ВОЛКОВ: Они у вас необыкновенно сочно прописаны…
РЫБАКОВ: Понимаете, эпизодические персонажи не должны быть просто фоном, не могут играть подсобную роль. Они заставляют двигаться, действовать главных героев. Они толкают сюжет. Появился новый персонаж, вступил во взаимодействие с героем, обозначились новый поворот, новая энергия у сюжета.
ВОЛКОВ: Ну, хорошо… Роман закончен, теперь его надо напечатать. Я понимаю, что это было нелегко…
РЫБАКОВ: Трудно, трудно проходил «Тяжелый песок». Я отнес его в журнал «Дружба народов», казалось бы, кому еще печатать такую вещь? Его там не взяли - сказали мне, что, во-первых, их не устраивает упоминание тридцать седьмого года, к тому же и война в романе показана односторонне - в ней пострадали не только евреи, но и другие национальности. Хорошо хоть объяснили, а то я, провоевавший всю войну, этого не знал.
Пошел в «Новый мир», где мне тоже отказали, объяснив, что роман, «к сожалению, не ложится в планы журнала». Главным редактором тогда там был поэт Наровчатов. А ведь «Новый мир» был как бы «моим» журналом: там были напечатаны при Симонове «Екатерина Воронина», а при Твардовском - «Лето в Сосняках». Все боялись, никто не хотел биться за роман о евреях. И я должен отдать должное Ананьеву - он мгновенно согласился этот роман напечатать. И я ему благодарен за это.
ВОЛКОВ: Наверное, он хотел опубликовать в своем «Октябре» что-то сенсационное? Ведь у этого журнала репутация в глазах либеральной интеллигенции, конечно, была, прямо скажем, сильно подмоченной.
РЫБАКОВ: Наверняка Ананьев хотел освободиться от кочетовского наследия. Вы правы: им нужен был именно сенсационный роман, ну я допускаю также, что Ананьевым руководили и более высокие чувства.
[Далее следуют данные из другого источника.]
/-- The bytes of an object from its start that have arrived without a gap. -/
def prefixBytes (blocks : List (Nat × List Byte)) (total : Nat) : List Byte :=
  ((List.range total).map (fun i => byteAt blocks i)).takeWhile (fun b => b.isSome) |>.filterMap id

/-- The verified blocks that a slot already holds. -/
def storedBlocks (h data : List Byte) : Nat := if data.length = fieldN h 28 4 then fieldN h 32 2 else data.length / 992

/-- A block of the object has arrived: verified data goes to the slot, a block that fails step 7 is discarded, and the
last one ends the update (R421, R422). -/
def takePackageBlock (origin : Nat) (h : List Byte) (t : Transfer) (off : Nat) (data : List Byte)
    (s : State) : State × Nat :=
  let r := fieldN h 8 1
  let b := !confirmedB s r
  let blocks := t.blocks ++ [(off, data)]
  let stream := (prefixBytes blocks t.total).drop 256
  let k := storedBlocks h (slotOf s r b).data
  let (n, bad) := verifyBlocks (fieldN h 32 2 + 1) h stream k
  let keep := if bad then [(0, h ++ stream.take (1024 * n))] else blocks
  let s1 := setSlot r b (fun x => { x with data := x.data ++ blocksData h stream k n }) s
  let s1 := setRegion r (fun x => { x with received := receivedBytes keep t.total }) s1
  if n = fieldN h 32 2 then
    let (s2, status) := completeUpdate origin h s1
    (putTransfer { t with
      blocks := [], received := t.total, status := status
      state := if status = St.ok then .applied else .refused } s2, status)
  else
    (putTransfer { t with blocks := keep, received := receivedBytes keep t.total } s1, if bad then St.checkFail else St.ok)

/-- The checks ahead of the package's own that open an update by opcode 0x0E01, in order. -/
def openChecks (s : State) (r : Request) : List Nat :=
  let p := r.payload
  [ need (fieldN p 4 4 = 0 ∧ 256 ≤ fieldN p 12 2) St.range
  , need (openTransfers s < 4) St.busy
  , need (!(s.power.phase = .recovery && s.cis.lifecycle = 4)) St.refusedState
  , need (!s.update.lock || s.power.phase = .recovery) St.locked
  , need (fieldN p (16 + 8) 1 ≤ 4) St.checkFail ]

/-- The update of a checked header opens and takes its first block. -/
def beginPackage (r : Request) (h : List Byte) (s : State) : State × Answer :=
  let p := r.payload
  let total := fieldN p 8 4
  let origin := portOrigin r.port
  let path := if s.power.phase = .recovery then 2 else 0
  match headerChecks s h with
  | some (step, st) => (logPackage origin (fieldN h 8 1) st step h s, .now st [])
  | none =>
    if total ≠ 256 + streamLength h then (logPackage origin (fieldN h 8 1) St.lenBad 5 h s, .now St.lenBad [])
    else
      let t : Transfer := { id := fieldN p 0 4, object := 0x0E01, port := r.port, total := total, blocks := []
                            received := 0, state := .receiving, status := St.ok }
      let s1 := putTransfer t (openUpdate origin path t.id h s)
      let (s2, st) := takePackageBlock origin h t 0 (slice p 16 (fieldN p 12 2)) s1
      (s2, .now st (if st = St.ok then p.take 16 else []))

/-- The first block of a new transfer (R422, R429). -/
def openPackage (r : Request) (s : State) : State × Answer :=
  let h := slice r.payload 16 256
  let reg := fieldN h 8 1
  guarded (openChecks s r) (fun s =>
    match overlap s reg (packageCounter h) (r.flags.getLsbD 2) with
    | .refused st => refuse st s
    | .opens => beginPackage r h s
    | .aborts =>
      let old := runningCounter s reg
      if (headerChecks s h).isSome ∨ fieldN r.payload 8 4 ≠ 256 + streamLength h then beginPackage r h s
      else beginPackage r h (updateLog (portOrigin r.port) 0x0E06 (2 ^ reg) ([byte reg, 0, 0, 0] ++ leBytes 4 old ++
        leBytes 4 (packageCounter h) ++ zeros 4) (abortUpdate reg s))
    | .fallsBack =>
      done (setRegion reg (fun x => { x with status := St.superseded })
        (setUpdate (fun u => { u with fallback := some 4, fallbackBy := portOrigin r.port }) s))) s

/-- A further block of a transfer that is open or has ended. -/
def continuePackage (t : Transfer) (r : Request) (s : State) : State × Answer :=
  let p := r.payload
  let data := slice p 16 (fieldN p 12 2)
  if t.state ≠ .receiving then (s, .now t.status (if t.status = St.ok then p.take 16 else []))
  else guarded [ need (t.port == r.port) St.busy, need (t.object == 0x0E01) St.checkFail
               , need (t.total == fieldN p 8 4) St.checkFail
               , need (blockAgrees t.blocks (fieldN p 4 4) data) St.checkFail ] (fun s =>
    match (List.range 5).findSome? (fun x =>
        let g := regionOf s x
        if g.transfer = t.id then g.incoming else none) with
    | none => refuse St.superseded s
    | some h =>
      let (s1, st) := takePackageBlock (portOrigin r.port) h t (fieldN p 4 4) data s
      (s1, .now st (if st = St.ok then p.take 16 else []))) s

/-- UPDATE_WRITE (R422): the block's head and its data. -/
def execUpdateWrite (head : Request) (data : List Byte) (s : State) : Host.Outcome State Fault Refusal :=
  let r := head.append data
  .next (hostRequest (opBulk 0x0E01 [clsB]) r
    (guarded (blockChecks longestPackage r.payload) (fun s =>
      match findTransfer s (fieldN r.payload 0 4) with
      | some t => continuePackage t r s
      | none => openPackage r s)) s)

/-! ### Status (R436) -/

/-- The 24 bytes of a region. -/
def regionBytes (s : State) (r : Nat) : List Byte :=
  let g := regionOf s r
  let other := otherSlot s r
  [byte (regionState s r), byte (flag (confirmedB s r)), byte g.status, 0] ++ leBytes 4 g.transfer ++ leBytes 4 g.received ++
    leBytes 4 (headerVersion (slotOf s r (confirmedB s r))) ++ leBytes 4 (headerVersion other) ++
    leBytes 4 (match g.incoming with
      | some h => packageCounter h
      | none => other.header.elim 0 packageCounter)

/-- UPDATE_STATUS (R436). -/
def execUpdateStatus (r : Request) (s : State) : Host.Outcome State Fault Refusal :=
  .next (hostRequest (opNone 0x0E02 [clsN, clsH]) r (fun s => reply
    ([byte (flag s.update.lock), byte s.update.trial.toNat, byte (failedBoots s), byte (flag (s.power.phase = .recovery))] ++
      wordBytes 4 s.update.generation ++ (List.range 5).flatMap (regionBytes s)) s) s)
ВОЛКОВ: В любом случае Ананьев не прогадал…
РЫБАКОВ: Да, успех был велик. Как он у нас в те годы определялся: в книжных магазинах купить нельзя, очереди в библиотеках, высокие цены на черном рынке. (Смеется.) Но если говорить серьезно, роман издали в 26 странах. В Финляндии, Дании «Тяжелый песок» любят больше, чем «Детей Арбата». В Дании, например, его тираж достиг 60 тысяч экземпляров - неслыханная цифра для такой небольшой страны. Вернувшись в Москву после презентации, я пожалел о том, что не сообразил послать эту книгу королеве. В соответствующей надписи я бы обязательно упомянул ее отца, спасавшего датских евреев от немцев.
ВОЛКОВ: Интересно, что вы употребили слово «немцы» вместо более привычного - «фашисты».
РЫБАКОВ: Замечательно, что вы мне напомнили об этом. У меня как-то это вылетело из головы. В семидесятые годы действительно нельзя было в отрицательном смысле употреблять слово «немец», надо было писать «фашист», «гитлеровец», «фашистские войска», «гитлеровские войска».
Представляете, если бы Толстой в «Войне и мире» вместо слова «французы» употреблял бы слово «бонапартисты»?
«В Москву вошли бонапартисты», «разговаривая с бонапартистом, Пьер Безухов сказал…»
ВОЛКОВ: Цензура сильно вмешивалась в ваш текст?